Last week we talked about how great leadership is most often noticed through how people treat us and make us feel. You may recall that great leaders make us feel safe, respected, empowered, forgiven, appreciated, honored. But what I left out of last week’s story is the most important question I asked of them.
Once we established their best source of leadership and the attributes of those leaders, I asked: “And do you treat yourself this way? With compassion, honor, appreciation, empowerment, respect, forgiveness?” and almost involuntarily, there were genuine, audible, ‘no’s’ rising from the crowd. The truth is, we seldom treat ourselves with this behavior of leadership. Instead, we pride ourselves on responses like: “I’m my own worst enemy!
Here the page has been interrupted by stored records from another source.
-- ==== Sys2Proof/Machine/Links.lean ====
section
/-!
DEFINITION. Axyel links and send rings, losses of links, routers, bridges and dies, the fabric's timeouts and drops, and the
host's accesses over CXL (R405 to R415, R445, R446, R454 to R457).
-/
namespace Sys2Proof.Machine

/-! Send rings (R454, R455). -/

def dKind (b : List W8) : Nat := fieldAt b 0 1
def dOrdered (b : List W8) : Bool := (fieldAt b 1 1).testBit 0
def dDev (b : List W8) : Nat := fieldAt b 0 8 / 2 ^ 16 % 2 ^ 12
def dCid (b : List W8) : Nat := fieldAt b 0 8 / 2 ^ 28 % 2 ^ 12
def dOpc (b : List W8) : Nat := fieldAt b 6 1
def dLaddr (b : List W8) : Nat := fieldAt b 8 8
def dRaddr (b : List W8) : Nat := fieldAt b 0x10 8
def dCount (b : List W8) : Nat := fieldAt b 0x18 8
def dFuture (b : List W8) : Nat := fieldAt b 0x20 8

/-- Errors 0x04 and 0x05 of a descriptor (R455). -/
def descError (b : List W8) : Nat :=
  let w := fieldAt b 0 8
  let k := dKind b
  if k = 0 || 4 < k then 4
  else if w / 2 ^ 9 % 2 ^ 7 ≠ 0 || w / 2 ^ 40 % 2 ^ 8 ≠ 0 || (if k = 4 then 4 < dOpc b else dOpc b ≠ 0) || !zeroBytes b 0x28 0x40 then 5
  else if (k = 1 && !List.contains [64, 128] (dCount b)) || (k = 4 && !List.contains [128, 256] (dCount b)) then 5
  else 0

/-- The ring is still to be read: what it waits for leaves its notify standing. -/
def toRead (qid : Nat) (s : State) : State := s.onQueue qid fun q => { q with idle := false }

/-- A ring that may be read and may start descriptors: its ERR is 0 (R455). -/
def ringRuns (s : State) (qid : Nat) : Bool := (s.queue qid).errOwed.isNone && qErr s (s.queue qid) == 0

/-- The engine reads the ring at RDIDX, slot after slot, until one is not published (R100, R455). -/
def readRing (qid : Nat) : Nat → State → State
  | 0, s => s
  | fuel + 1, s =>
    let q := s.queue qid
    let i := qRdidx s q
    match hubRead q.cid (slotVa (qRbase s q) (qLog2n s q) i) 64 s with
    | (s, _, .wait) => toRead qid s
    | (s, _, .fault _ _) => packetError qid 7 i s
    | (s, b, .none) =>
      if fieldAt b 7 1 ≠ 0xA5 then s.onQueue qid fun q => { q with idle := true, stopped := false }
      else if descError b ≠ 0 then packetError qid (descError b) i s
      else
        match consumeReady q i 1 s with
        | (s, .wait) => toRead qid s
        | (s, .fault _ _) => packetError qid 7 i s
        | (s, .none) =>
        let r := s.fresh
        readRing qid fuel (consumeSlots q i 1
          { r.2 with descs := tput r.2.descs r.1 { qid := qid, cid := q.cid, index := i, bytes := b } })

/-- A QID that names no send ring is ignored; a ring whose ERR is nonzero starts nothing (R455). -/
def execAxlNotify (qid : Nat) (s : State) : Host.Outcome State Fault Refusal :=
  .next (match tfind s.queues (qid % 2 ^ 12) with
    | some q => if q.send && !q.dying && ringRuns s (qid % 2 ^ 12) then readRing (qid % 2 ^ 12) (2 ^ qLog2n s q) s else s
    | none => s)

def State.onDesc (s : State) (d : Nat) (f : AxDesc → AxDesc) : State :=
  match tfind s.descs d with
  | some x => { s with descs := tput s.descs d (f x) }
  | none => s

/-- Earlier descriptors of its ring have not completed. -/
def descBehind (s : State) (x : AxDesc) : Bool := s.descs.any fun e => e.2.qid == x.qid && e.2.index < x.index

/-- It has started: a GET with its request (R454). -/
def descBegun (x : AxDesc) : Bool := x.asked || x.started || x.done

/-- Its place in its ring has come: descriptors start in ring order, an ORDERED one after every earlier one has completed, and none of
a ring whose ERR is nonzero (R454, R455). The reads of a recovery are in no ring. -/
def descReady (s : State) (d : Nat) (x : AxDesc) : Bool :=
  !descBegun x && (x.purpose != 0 || ringRuns s x.qid) && s.descs.all fun e =>
    e.1 == d || e.2.qid != x.qid || x.index ≤ e.2.index || (descBegun e.2 && !dOrdered x.bytes)

/-- A ring's effective priority among the rings: PRIO, aged as a queue's is (R109, R455); a recovery's reads have the highest. -/
def ringPrio (s : State) (x : AxDesc) : Nat := if x.purpose = 0 then effPrio s x.qid else 4

/-- The descriptor may start: no other ring has one of a higher effective priority that may (R109, R455, log 68). -/
def descStarts (s : State) (d : Nat) (x : AxDesc) : Bool :=
  descReady s d x && s.descs.all fun e => !descReady s e.1 e.2 || ringPrio s e.2 ≤ ringPrio s x

/-- A descriptor of a kind that may start; its ring's wait starts again (R109). -/
def startDesc (d kind : Nat) (f : AxDesc → State → State) (s : State) : Host.Outcome State Fault Refusal :=
  .next (match tfind s.descs d with
    | some x => if dKind x.bytes = kind && descStarts s d x then f x (s.onQueue x.qid fun q => { q with w := s.time }) else s
    | none => s)

/-- A descriptor ends with a fault that its future will take. -/
def descFault (d : Nat) (c : W8) (a : Nat) (s : State) : State :=
  s.onDesc d fun x => { x with started := true, done := true, fault := some (c, BitVec.ofNat 64 a) }

/-- The request of a descriptor goes out, under this device's number (R454). -/
def request (b data : List W8) (s : State) : State :=
  { s with sent := s.sent ++ [{ dev := dDev b, kind := dKind b, raddr := dRaddr b, cause := 0, data := data, src := Config.devNum s.routeGen
                                dcid := dCid b, opc := dOpc b, count := dCount b, due := s.time }] }

/-- Local bytes go to the peer; a lost device answers nothing (R456). -/
def sendBytes (d : Nat) (x : AxDesc) (s : State) : State :=
  let b := x.bytes
  if s.lostDevs.contains (dDev b) then descFault d Cause.linkDown 0 s
  else
    match hubRead x.cid (dLaddr b) (dCount b) s with
    | (s, _, .wait) => s
    | (s, _, .fault c a) => descFault d c a s
    | (s, data, .none) =>
      (request b data s).onDesc d fun x => { x with started := true }

def execAxyelAppend (d : Nat) (s : State) : Host.Outcome State Fault Refusal := startDesc d 1 (sendBytes d) s
def execAxyelPut (d : Nat) (s : State) : Host.Outcome State Fault Refusal := startDesc d 2 (sendBytes d) s
def execAxyelLand (d : Nat) (s : State) : Host.Outcome State Fault Refusal := startDesc d 4 (sendBytes d) s

/-- A GET of the model's own, for a recovery (R457). -/
def getDesc (cid dev pcid laddr raddr n purpose : Nat) : AxDesc :=
  { qid := 2 ^ 12 + cid, cid := cid, index := 0, purpose := purpose
    bytes := toBytes 8 (3 + dev * 2 ^ 16 + pcid * 2 ^ 28 + 0xA5 * 2 ^ 56) ++ toBytes 8 laddr ++ toBytes 8 raddr ++ toBytes 8 n ++
      toBytes 32 0 }

/-- The checkpoint of a context: its arguments (R448, R457). -/
def ckptArg (s : State) (cid i : Nat) : Nat :=
  match s.ckpts.find? fun c => c.headD 0 == BitVec.ofNat 64 cid with
  | some c => (c.getD i 0).toNat
  | none => 0

/-- The CID under which a context reaches a device: its export binding. -/
def exportCid (s : State) (cid dev : Nat) : Nat :=
  ((s.peers.find? fun p => p.1 == cid && p.2.1 == dev && !p.2.2.2).map fun p => p.2.2.1).getD 0

/-- The generation word has come: bit 63 names the copy, and 0 names none (R457). -/
def wordArrived (d : Nat) (x : AxDesc) (data : List W8) (s : State) : State :=
  let w := leNat data
  let cid := x.cid
  let s := { s with descs := tdel s.descs d }
  if w = 0 then { s with recov := tput s.recov cid 4 }
  else
    let dev := ckptArg s cid 3
    let n := ckptArg s cid 2
    let base := ckptArg s cid 4
    let copy := if w / 2 ^ 63 = 1 then ceilTo (base + n) 65536 else base
    let r := s.fresh
    { r.2 with descs := tput r.2.descs r.1 (getDesc cid dev (exportCid s cid dev) (ckptArg s cid 1) copy n 2), recov := tput r.2.recov cid 3 }

/-- The pair of a descriptor is exported (R454). -/
def exported (s : State) (x : AxDesc) : Bool :=
  s.peers.any fun p => p.1 == x.cid && p.2.1 == dDev x.bytes && p.2.2.1 == dCid x.bytes && !p.2.2.2

/-- A GET sends its request; then its bytes arrive and are written at their homes. None come for a pair that is not exported, whose
request the receiver drops (R454). -/
def getArrived (d : Nat) (data : List W8) (x : AxDesc) (s : State) : State :=
  if s.lostDevs.contains (dDev x.bytes) then descFault d Cause.linkDown 0 s
  else if data.length ≠ dCount x.bytes || (x.purpose = 0 && !exported s x) then s
  else if x.purpose = 1 then wordArrived d x data s
  else
    match hubWrite x.cid (dLaddr x.bytes) data s with
    | (s, _, .wait) => s
    | (s, g, .fault c a) => descFault d c a (s.onDesc d fun x => { x with gwct := g })
    | (s, g, .none) => s.onDesc d fun x => { x with started := true, gwct := g }

def execAxyelGet (d : Nat) (data : List W8) (s : State) : Host.Outcome State Fault Refusal :=
  match tfind s.descs d with
  | some x =>
    if x.asked then .next (if x.started || x.done then s else getArrived d data x s)
    else startDesc d 3 (fun x s => if s.lostDevs.contains (dDev x.bytes) then descFault d Cause.linkDown 0 s
      else (request x.bytes [] s).onDesc d fun x => { x with asked := true }) s
  | none => .next s

/-- How a descriptor ended: what the model knows of it, otherwise the receiver's answer, which names RADDR. -/
def descEnd (s : State) (x : AxDesc) (cause : W8) : Option (W8 × W64) :=
  match x.fault with
  | some f => some f
  | none =>
    if x.purpose = 0 && !exported s x then some (Cause.permission, BitVec.ofNat 64 (dRaddr x.bytes))
    else if cause = 0 then none
    else some (cause, BitVec.ofNat 64 (dRaddr x.bytes))

/-- Its future is completed, and it leaves (R454, R483); a descriptor has no work identifier, and PWID is 0 (R41, log 52). -/
def finishDesc (d : Nat) (x : AxDesc) (f : Option (W8 × W64)) (s : State) : State :=
  let r := match f with
    | some (c, a) => completeQuiet none x.cid (dFuture x.bytes) 2 c 0 a 0 s
    | none => completeQuiet none x.cid (dFuture x.bytes) 1 0 (BitVec.ofNat 64 (dCount x.bytes)) 0 0 s
  if !r.2 then r.1
  else
    let s := { r.1 with descs := tdel r.1.descs d }
    if x.purpose = 2 then { s with recov := if f.isNone then tput s.recov x.cid 4 else tdel s.recov x.cid }
    else if x.purpose = 1 then { s with recov := tdel s.recov x.cid } else s

def execAxyelDescriptorComplete (d : Nat) (cause : W8) (s : State) : Host.Outcome State Fault Refusal :=
  .next (match tfind s.descs d with
    | none => s
    | some x =>
      let refused := x.asked && !x.started && (descEnd s x cause).isSome
      if !(x.started || refused) || !(x.gwct = 0 || x.gwct < s.time) then s
      else finishDesc d x (descEnd s x cause) s)

/-! What peers send (R99, R454). -/

/-- The slots, the later first: 56 bytes, then the header with its own index (R99, R114). -/
def appendSlots (q : Queue) : List (Nat × Nat × List W8) → State → State
  | [], s => s
  | (i, va, b) :: l, s =>
    match walkAddr s q.cid va .write with
    | .inl pa => appendSlots q l (homeWrite pa 8 (packetHeader b q.cid i) (homeWrite (pa + 8) 56 (fieldAt b 8 56) s))
    | .inr _ => appendSlots q l s

/-- One packet, or a LAUNCH and its LAUNCHX, placed into a queue by R99, and its notify; a full ring is waited for. -/
def appendPackets (qid : Nat) (imgs : List (List W8)) (s : State) : State × Stop :=
  let q := s.queue qid
  let w := qWridx s q
  let n := qLog2n s q
  let slots := (imgs.zipIdx.map fun b => (w + b.2, slotVa (qRbase s q) n (w + b.2), b.1)).reverse
  if 2 ^ n < w + imgs.length - qRdidx s q then (s, .wait)
  else
    let z : State × Stop := match writable q.cid [q.qcb + 0x10] s with
      | (s, .none) => slotsReady q.cid (slots.map fun x => x.2.1) s
      | r => r
    match z with
    | (s, .none) => (notify qid (appendSlots q slots (setQcb q 0x10 8 ((w + imgs.length) % 2 ^ 64) s)), .none)
    | (s, e) => (s, e)

/-- A LAND of a peer: every mask bit set (R363, R454). A packet of two lines begins at a multiple of 256, as NL asks (R363); no rule
names a cause for a RADDR that is not a multiple of the packet's size, and the model answers MISALIGNED (log 69). It is answered once it
has been applied. -/
def receiveLand (dev dcid raddr opc : Nat) (data : List W8) (s : State) : State :=
  if !List.contains [128, 256] data.length || raddr % data.length ≠ 0 then answer dev 4 raddr Cause.misaligned [] 0 s
  else
    match hubAt s dcid raddr .write with
    | (s, .inr .wait) => s
    | (s, .inr (.fault c _)) => answer dev 4 raddr c [] 0 s
    | (s, .inr .none) => s
    | (s, .inl pa) =>
      { s with landing := s.landing ++
        [{ tid := none, peer := some (dev, raddr), op := 0, opc := opc, cid := dcid, line := pa / 128, mask := data.map fun _ => true
           data := data, va := raddr }] }

/-- A request of a peer under a local CID; a pair without an import binding is dropped (R454). -/
def axyelReceive (dev pcid dcid kind raddr opc : Nat) (data : List W8) (s : State) : State :=
  if !(s.peers.any fun p => p == (dcid, dev, pcid, true)) then answer dev kind raddr Cause.permission [] 0 s
  else
    match kind with
    | 1 =>
      let qid := raddr % 2 ^ 12
      let imgs := if data.length = 128 then [data.take 64, data.drop 64] else [data]
      match tfind s.queues qid with
      | none => answer dev 1 raddr Cause.permission [] 0 s
      | some q =>
        if q.send || q.cid ≠ dcid || !List.contains [64, 128] data.length then answer dev 1 raddr Cause.permission [] 0 s
        else match appendPackets qid imgs s with
          | (s, .wait) => s
          | (s, .fault c _) => answer dev 1 raddr c [] 0 s
          | (s, .none) => answer dev 1 raddr 0 [] s.time s
    | 2 =>
      match hubWrite dcid raddr data s with
      | (s, _, .wait) => s
      | (s, g, .fault c _) => answer dev 2 raddr c [] g s
      | (s, g, .none) => answer dev 2 raddr 0 [] g s
    | 3 =>
      match hubRead dcid raddr data.length s with
      | (s, _, .wait) => s
      | (s, _, .fault c _) => answer dev 3 raddr c [] 0 s
      | (s, b, .none) => answer dev 3 raddr 0 b 0 s
    | _ => receiveLand dev dcid raddr opc data s

def execAxyelReceive (dev pcid dcid kind raddr : Nat) (opc : BitVec 4) (data : List W8) (s : State) :
    Host.Outcome State Fault Refusal := .next (axyelReceive dev pcid dcid kind raddr opc.toNat data s)

/-! Losses of links, and recovery (R456, R457). -/

/-- Step 1 of a loss: Umber journals it and tells the host. -/
def reportLoss (what arg : Nat) (s : State) : State := tellHost 1 what arg (msix 0 what (jlog jLoss 0 0 0 what s))

/-- Descriptors to a lost device fault with LINK_DOWN (R456). -/
def dropDescs (dev : Nat) (s : State) : State :=
  (s.descs.filter fun e => dDev e.2.bytes == dev && !e.2.done).foldl (fun s e => descFault e.1 Cause.linkDown 0 s) s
NO one is harder on me than I am myself!” as if that’s a good thing.
What’s wrong with this picture?
You see, real leadership begins with how we treat, inspire, forgive and communicate — with ourselves. Do you talk down to you, or punish yourself for mistakes that are human? Do you doubt your worthiness and by doing so, limit your visions and dreams? If you want to truly be a better leader to others, consider the changes you could implement with how you lead yourself. After all, those you lead notice and can see the hypocrisy. You have the perfect model — just think of that great leader you admire, whether it’s your mom, coach, neighbor, grandmother… and do what they did. I know, it feels easier to treat everyone that way, and so much harder to give yourself the same love. Do it anyway.
Because I’ll tell you one thing: If you can’t treat yourself that way, your leadership of others will never reach its full potential — it will always feel like you’re behind the wheel of a Ferrari, but can’t get it out of first gear. Sure, it’s still a blast, but it will frustrate the hell out of you because you are no where near its full potential.